NBI - Why it Might Be Needed in NMIBC Management
Reviewing the literature, 50–70% of NMIBC patients suffer from recurrences after the initial treatment in form of superficial tumors. Missing small papillary tumours or CIS is an acknowledged risk, at an estimated rate of 10–20%. Superficial tumours of the mucosa are typically indicated by specific capillary and vessel structures.
Identifying these structures – especially small tumours under white light conditions – is possible, but could be improved. This is where the patented HD-NBI technology helps as shown by the clinical evidence described below.

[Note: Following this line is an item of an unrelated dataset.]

-- ==== Sys2Proof/Laws/Acts.lean ====
section
/-! SUPPORT. Every command acts by `act`, or by `actAlways` where it acts after a thermal trip as well. -/

namespace Sys2Proof.Machine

NBI Visualizes 28% More Carcinomas in Situ Compared to WLI.
NBI Detects Bladder Cancer in 17% Additional Patients Compared to WLI.
Diagnosis of narrow-band imaging in non-muscle-invasive bladder cancer: a systematic review and meta-analysis.

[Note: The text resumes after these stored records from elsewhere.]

-- ==== Sys2Proof/Laws/Data.lean ====
section
/-! SUPPORT. The data bytes of LPDDR: lines, check records and zero ends lie apart, a line read holds the bytes stored, and a
write of words changes the bytes under them and no other byte of usable memory. -/

namespace Sys2Proof

@[simp] theorem leBytes_length (n v : Nat) : (leBytes n v).length = n := by
  induction n generalizing v with
  | zero => rfl
  | succ n ih => simp [leBytes, ih]

theorem leNat_lt (b : Bytes) : leNat b < 2 ^ (8 * b.length) := by
  induction b with
  | nil => simp [leNat]
  | cons x r ih =>
    have := x.isLt
    have e : 2 ^ (8 * (r.length + 1)) = 256 * 2 ^ (8 * r.length) := by
      rw [show 8 * (r.length + 1) = 8 * r.length + 8 from rfl, Nat.pow_add, Nat.mul_comm]
    simp only [leNat, List.length_cons, e]
    omega

/-- The bytes of the number that bytes spell are those bytes. -/
theorem leBytes_leNat (b : Bytes) : leBytes b.length (leNat b) = b := by
  induction b with
  | nil => rfl
  | cons x r ih =>
    have h := x.isLt
    have h8 : (x.toNat + 256 * leNat r) >>> 8 = leNat r := by
      rw [Nat.shiftRight_eq_div_pow]; omega
    have hx : BitVec.ofNat 8 (x.toNat + 256 * leNat r) = x := by
      apply BitVec.eq_of_toNat_eq
      rw [BitVec.toNat_ofNat]; omega
    simp only [List.length_cons, leBytes, leNat, h8, hx, ih]

/-- The bytes of the word that 16 bytes spell are those bytes. -/
theorem bytes128_ofBytes (b : Bytes) (h : b.length = 16) : bytes128 (BitVec.ofNat 128 (leNat b)) = b := by
  have hl := leNat_lt b
  rw [h] at hl
  have hb := leBytes_leNat b
  rw [h] at hb
  unfold bytes128
  rw [BitVec.toNat_ofNat, Nat.mod_eq_of_lt hl, hb]

@[simp] theorem bytes128_length (w : QWord) : (bytes128 w).length = 16 := leBytes_length _ _

@[simp] theorem words128Go_length (n : Nat) (b : Bytes) : (words128Go n b).length = n := by
  induction n generalizing b with
  | zero => rfl
  | succ n ih => simp [words128Go, ih]

/-- A byte of a run of words lies in the word that its place names. -/
theorem getElem?_flatMap_bytes128 (ws : List QWord) (k : Nat) :
    (ws.flatMap bytes128)[k]? = (ws[k / 16]?).bind fun w => (bytes128 w)[k % 16]? := by
  induction ws generalizing k with
  | nil => simp
  | cons w r ih =>
    rw [List.flatMap_cons, List.getElem?_append, bytes128_length]
    by_cases h : k < 16
    · have h0 : k / 16 = 0 := by omega
      have h1 : k % 16 = k := by omega
      simp [h, h0, h1]
    · have h0 : k / 16 = (k - 16) / 16 + 1 := by omega
      have h1 : (k - 16) % 16 = k % 16 := by omega
      rw [if_neg h, ih, h0, h1, List.getElem?_cons_succ]

/-- Bytes cut into words are those words' bytes. -/
theorem flatMap_words128Go (n : Nat) (b : Bytes) (h : b.length = 16 * n) : (words128Go n b).flatMap bytes128 = b := by
  induction n generalizing b with
  | zero =>
    have : b = [] := List.length_eq_zero_iff.1 (by omega)
    simp [words128Go, this]
  | succ n ih =>
    have h1 : (b.take 16).length = 16 := by rw [List.length_take]; omega
    have h2 : (b.drop 16).length = 16 * n := by rw [List.length_drop]; omega
    rw [words128Go, List.flatMap_cons, ih _ h2, bytes128_ofBytes _ h1, List.take_append_drop]

namespace Machine

/-! ### Lines lie apart -/

/-- Keys of two channels lie apart, and within one they lie apart as their offsets do. -/
theorem key_apart (c c' o o' m : Nat) (ho : o < 2 ^ 34) (ho' : o' + m ≤ 2 ^ 34) (h : c = c' → o < o' ∨ o' + m ≤ o) :
    c * 2 ^ 34 + o < c' * 2 ^ 34 + o' ∨ c' * 2 ^ 34 + o' + m ≤ c * 2 ^ 34 + o := by
  rcases Nat.lt_trichotomy c c' with x | x | x
  · left; omega
  · have := h x; omega
  · right; omega

/-- The data of a usable line lie apart from every other line's. -/
theorem line_apart (c : Bool) (d x y : Nat) (hd : d < 16) (hx : x < d * 2 ^ 30 * 8 / 16 * 15)
    (hy : y < d * 2 ^ 30 * 8 / 16 * 15) (h : x / 2048 ≠ y / 2048) :
    (linePlace c (d * 2 ^ 30) x).1 + x % 2048 < (linePlace c (d * 2 ^ 30) y).1 ∨
      (linePlace c (d * 2 ^ 30) y).1 + 2048 ≤ (linePlace c (d * 2 ^ 30) x).1 + x % 2048 := by
  cases c <;> simp only [linePlace, Bool.false_eq_true, if_true, if_false]
  · have := key_apart (x / 30720 % 8) (y / 30720 % 8) (x / 30720 / 8 * 32768 + x % 30720 / 2048 * 2048 + x % 2048)
      (y / 30720 / 8 * 32768 + y % 30720 / 2048 * 2048) 2048 (by omega) (by omega) (by omega)
    simpa only [Nat.add_assoc] using this
  · have := key_apart (x / 2048 % 8) (y / 2048 % 8) (x / 2048 / 8 * 2048 + x % 2048)
      (y / 2048 / 8 * 2048) 2048 (by omega) (by omega) (by omega)
    simpa only [Nat.add_assoc] using this

/-- Data and check records lie apart. -/
theorem record_apart (c : Bool) (d x y : Nat) (hd : d < 16) (hx : x < d * 2 ^ 30 * 8 / 16 * 15)
    (hy : y < d * 2 ^ 30 * 8 / 16 * 15) :
    (linePlace c (d * 2 ^ 30) x).1 + x % 2048 < (linePlace c (d * 2 ^ 30) y).2 ∨
      (linePlace c (d * 2 ^ 30) y).2 + 136 ≤ (linePlace c (d * 2 ^ 30) x).1 + x % 2048 := by
  cases c <;> simp only [linePlace, Bool.false_eq_true, if_true, if_false]
  · have := key_apart (x / 30720 % 8) (y / 30720 % 8) (x / 30720 / 8 * 32768 + x % 30720 / 2048 * 2048 + x % 2048)
      (y / 30720 / 8 * 32768 + 30720 + 136 * (y % 30720 / 2048)) 136 (by omega) (by omega) (by omega)
    simpa only [Nat.add_assoc] using this
  · have hx' : x / 2048 / 8 < 491520 * d := by omega
    have hy' : y / 2048 / 8 < 491520 * d := by omega
    have := key_apart (x / 2048 % 8) (y / 2048 % 8) (x / 2048 / 8 * 2048 + x % 2048)
      (d * 2 ^ 30 / 16 * 15 + 136 * (y / 2048 / 8)) 136 (by omega) (by omega) (by omega)
    simpa only [Nat.add_assoc] using this

/-- Data and the zero ends of check lines lie apart. -/
theorem tail_apart (d x y : Nat) (hd : d < 16) (hx : x < d * 2 ^ 30 * 8 / 16 * 15)
    (hy : y < d * 2 ^ 30 * 8 / 16 * 15) :
    (linePlace false (d * 2 ^ 30) x).1 + x % 2048 < tailPlace y ∨ tailPlace y + 8 ≤ (linePlace false (d * 2 ^ 30) x).1 + x % 2048 := by
  simp only [linePlace, tailPlace, Bool.false_eq_true, if_false]
  have := key_apart (x / 30720 % 8) (y / 30720 % 8) (x / 30720 / 8 * 32768 + x % 30720 / 2048 * 2048 + x % 2048)
      (y / 30720 / 8 * 32768 + 30720 + 2040) 8 (by omega) (by omega) (by omega)
  simpa only [Nat.add_assoc] using this

/-! ### Bytes after a write -/

/-- Byte j of a word. -/
theorem getD_flatMap_bytes128 (ws : List QWord) (k : Nat) (h : k / 16 < ws.length) :
    (ws.flatMap bytes128).getD k 0 = (bytes128 (ws.getD (k / 16) 0)).getD (k % 16) 0 := by
  rw [List.getD_eq_getElem?_getD, getElem?_flatMap_bytes128, List.getD_eq_getElem?_getD, List.getD_eq_getElem?_getD,
    List.getElem?_eq_getElem h]
  simp

@[simp] theorem cellBytes_length (c : List Host.Cell) (k n : Nat) : (cellBytes c k n).length = n := by simp [cellBytes]

/-- A line read holds the bytes that its cells store. -/
theorem readLine_byte (m : Mem) (compat : Bool) (n a k : Nat) (h : k < 2048) :
    (bytes128 ((readLine m compat n a).words.getD (k / 16) 0)).getD (k % 16) 0 =
      cellByte m.cells ((linePlace compat n a).1 + k) := by
  have hw : ((readLine m compat n a).words).length = 128 := by simp [readLine, words128]
  rw [← getD_flatMap_bytes128 _ k (by rw [hw]; omega)]
  have : (readLine m compat n a).words.flatMap bytes128 = cellBytes m.cells (linePlace compat n a).1 2048 := by
    simp only [readLine, words128]
    exact flatMap_words128Go _ _ (by simp)
  rw [this, List.getD_eq_getElem?_getD]
  simp [cellBytes, h]

/-- After a line is stored, its data bytes read as the line has them, and those of every other usable line as before. -/
theorem storeLine_byte (m : Mem) (c : Bool) (d a x : Nat) (l : LineImg) (hl : l.words.length = 128) (hd : d < 16)
    (hx : x < d * 2 ^ 30 * 8 / 16 * 15) (ha : a < d * 2 ^ 30 * 8 / 16 * 15) :
    cellByte (storeLine m c (d * 2 ^ 30) a l).cells ((linePlace c (d * 2 ^ 30) x).1 + x % 2048) =
      if x / 2048 = a / 2048 then (bytes128 (l.words.getD (x % 2048 / 16) 0)).getD (x % 16) 0
      else cellByte m.cells ((linePlace c (d * 2 ^ 30) x).1 + x % 2048) := by
  have hr := record_apart c d x a hd hx ha
  have hlen : (l.words.flatMap bytes128).length = 2048 := by
    have : ∀ ws : List QWord, (ws.flatMap bytes128).length = 16 * ws.length := by
      intro ws
      induction ws with
      | nil => rfl
      | cons w r ih => rw [List.flatMap_cons, List.length_append, ih, bytes128_length, List.length_cons]; omega
    rw [this, hl]
  unfold storeLine
  dsimp only
  rw [cellByte_cellsWrite, if_neg (by simp only [List.length_append, List.length_map, List.length_range, leBytes_length]; omega),
    cellByte_cellsWrite, hlen]
  by_cases h : x / 2048 = a / 2048
  · have e : (linePlace c (d * 2 ^ 30) x).1 = (linePlace c (d * 2 ^ 30) a).1 := by
      cases c <;> simp only [linePlace, Bool.false_eq_true, if_true, if_false] <;> omega
    have hm : x % 2048 % 16 = x % 16 := by omega
    rw [if_pos h, if_pos (by omega), e, Nat.add_sub_cancel_left, getD_flatMap_bytes128 _ _ (by omega), hm]
  · have hp := line_apart c d x a hd hx ha h
    rw [if_neg h, if_neg (by omega)]
    cases c
    · have ht := tail_apart d x a hd hx ha
      simp only [Bool.false_eq_true, if_false]
      rw [cellByte_cellsWrite, if_neg (by simp only [List.length_replicate]; omega)]
    · rfl

theorem chBytes_eq (s : State) : ∃ d, d < 16 ∧ s.chBytes = d * 2 ^ 30 :=
  ⟨s.fld MEM_CFG_DENSITY, bitsOf_lt _ 23 20, rfl⟩

/-- The entries of words from an index on. -/
theorem look_new (ws : List MWord) (i n j : Nat) (hn : n ≤ ws.length) :
    Tab.look (((List.range n).zip ws).map fun e => (i + e.1, e.2)) j =
      if i ≤ j ∧ j < i + n then some (ws.getD (j - i) MWord.zero) else none := by
  have h : ∀ (n k : Nat) (ws : List MWord), n ≤ ws.length →
      Tab.look (((List.range' k n).zip ws).map fun e => (i + e.1, e.2)) j =
        if i + k ≤ j ∧ j < i + k + n then some (ws.getD (j - (i + k)) MWord.zero) else none := by
    intro n
    induction n with
    | zero => intro k ws _; rw [if_neg (by omega)]; rfl
    | succ n ih =>
      intro k ws h
      cases ws with
      | nil => simp at h
      | cons w r =>
        simp only [List.range'_succ, List.zip_cons_cons, List.map_cons, Tab.look]
        by_cases hj : j = i + k
        · subst hj; simp
        · rw [if_neg hj, ih (k + 1) r (by simpa using h)]
          by_cases hk : i + k ≤ j ∧ j < i + k + (n + 1)
          · rw [if_pos hk, if_pos (by omega), show j - (i + k) = (j - (i + (k + 1))) + 1 by omega, List.getD_cons_succ]
          · rw [if_neg hk, if_neg (by omega)]
  rw [List.range_eq_range', h n 0 ws hn]
  rfl

theorem write_words (l : LineImg) (c : Bool) (b : Nat) (new : List (Nat × MWord)) (i : Nat) (h : i < 128) :
    (l.write c b new).words.getD i 0 = ((Tab.look new i).map (·.data)).getD (l.words.getD i 0) := by
  simp [LineImg.write, List.getD_eq_getElem?_getD, h]

theorem memWriteGo_byte (k : Nat) (s : State) (a : Nat) (ws : List MWord) (x : Nat) (ha : a % 16 = 0) (hk : ws.length < k)
    (hu : a + 16 * ws.length ≤ s.usable) (hx : x < s.usable) :
    (State.memWriteGo k s a ws).dataByte x =
      if a ≤ x ∧ x < a + 16 * ws.length then (bytes128 (ws.getD ((x - a) / 16) MWord.zero).data).getD (x % 16) 0
      else s.dataByte x := by
  induction k generalizing s a ws with
  | zero => omega
  | succ k ih =>
    unfold State.memWriteGo
    by_cases he : ws = []
    · subst he; simp <;> omega
    · have hpos : 0 < ws.length := List.length_pos_iff.2 he
      have hemp : ws.isEmpty = false := by cases ws <;> simp_all
      simp only [hemp, Bool.false_eq_true, if_false]
      obtain ⟨d, hd, hc⟩ := chBytes_eq s
      have hus : s.usable = d * 2 ^ 30 * 8 / 16 * 15 := by unfold State.usable; rw [hc]
      generalize hn : min ws.length (128 - a % 2048 / 16) = n
      have hn1 : 0 < n := by omega
      rw [ih]
      · -- what this line takes
        have hdb : State.dataByte (s.setMem (((storeLine s.mem s.compat s.chBytes a
              ((readLine s.mem s.compat s.chBytes a).write s.compat (lineBase a)
                (((List.range n).zip ws).map fun e => (a % 2048 / 16 + e.1, e.2)))).setInit a).forget a n)) x =
            if a ≤ x ∧ x < a + 16 * n then (bytes128 (ws.getD ((x - a) / 16) MWord.zero).data).getD (x % 16) 0
            else s.dataByte x := by
          show cellByte _ _ = _
          show cellByte (storeLine s.mem s.compat s.chBytes a _).cells ((linePlace s.compat s.chBytes x).1 + x % 2048) = _
          rw [hc, storeLine_byte _ _ _ _ _ _ (by simp [LineImg.write]) hd (by omega) (by omega)]
          by_cases hl : x / 2048 = a / 2048
          · rw [if_pos hl, write_words _ _ _ _ _ (by omega), look_new _ _ _ _ (by omega)]
            by_cases hin : a ≤ x ∧ x < a + 16 * n
            · rw [if_pos hin, if_pos (by omega)]
              have : x % 2048 / 16 - a % 2048 / 16 = (x - a) / 16 := by omega
              rw [this]; rfl
            · rw [if_neg hin, if_neg (by omega)]
              have hm : x % 16 = x % 2048 % 16 := by omega
              have e : (linePlace s.compat (d * 2 ^ 30) x).1 = (linePlace s.compat (d * 2 ^ 30) a).1 := by
                cases s.compat <;> simp only [linePlace, Bool.false_eq_true, if_true, if_false] <;> omega
              simp only [Option.map_none, Option.getD_none]
              rw [hm, readLine_byte _ _ _ _ _ (by omega), ← e, ← hc]
              rfl
          · rw [if_neg hl, if_neg (by omega), ← hc]
            rfl
        rw [hdb, List.length_drop]
        by_cases h2 : a + 16 * n ≤ x ∧ x < a + 16 * n + 16 * (ws.length - n)
        · rw [if_pos h2, if_pos (by omega)]
          have : (ws.drop n).getD ((x - (a + 16 * n)) / 16) MWord.zero = ws.getD ((x - a) / 16) MWord.zero := by
            rw [List.getD_eq_getElem?_getD, List.getD_eq_getElem?_getD, List.getElem?_drop,
              show n + (x - (a + 16 * n)) / 16 = (x - a) / 16 by omega]
          rw [this]
        · rw [if_neg h2]
          by_cases h3 : a ≤ x ∧ x < a + 16 * n
          · rw [if_pos h3, if_pos (by omega)]
          · rw [if_neg h3, if_neg (by omega)]
      · omega
      · rw [List.length_drop]; omega
      · rw [List.length_drop]
        show _ ≤ s.usable
        omega
      · exact hx

/-- A write of words changes the bytes under them and no other byte of usable memory. -/
theorem memWrite_byte (s : State) (a : Nat) (ws : List MWord) (x : Nat) (ha : a % 16 = 0) (hu : a + 16 * ws.length ≤ s.usable)
    (hx : x < s.usable) :
    (s.memWrite a ws).dataByte x =
      if a ≤ x ∧ x < a + 16 * ws.length then (bytes128 (ws.getD ((x - a) / 16) MWord.zero).data).getD (x % 16) 0
      else s.dataByte x := by
  unfold State.memWrite
  rw [show a / 16 * 16 = a by omega]
  exact memWriteGo_byte _ _ _ _ _ ha (by omega) hu hx

end Machine

end Sys2Proof
end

Kaiwen Li, Tianxin Lin, Xinxiang Fan, Yu Duan, and Jian Huang
- Cystoscopy assisted by NBI detects more NMIBC patients and tumors than WLI.
- NBI is an alternative diagnostic technique for NMIBC.
- In the patient- and tumor-level analyses, an additional 17% of patients and an additional 24% of tumors were detected by NBI compared to WLI.
- On the tumor level, an additional 28% of carcinomas in situ were detected by NBI compared to WLI, and a significantly higher detection rate was found.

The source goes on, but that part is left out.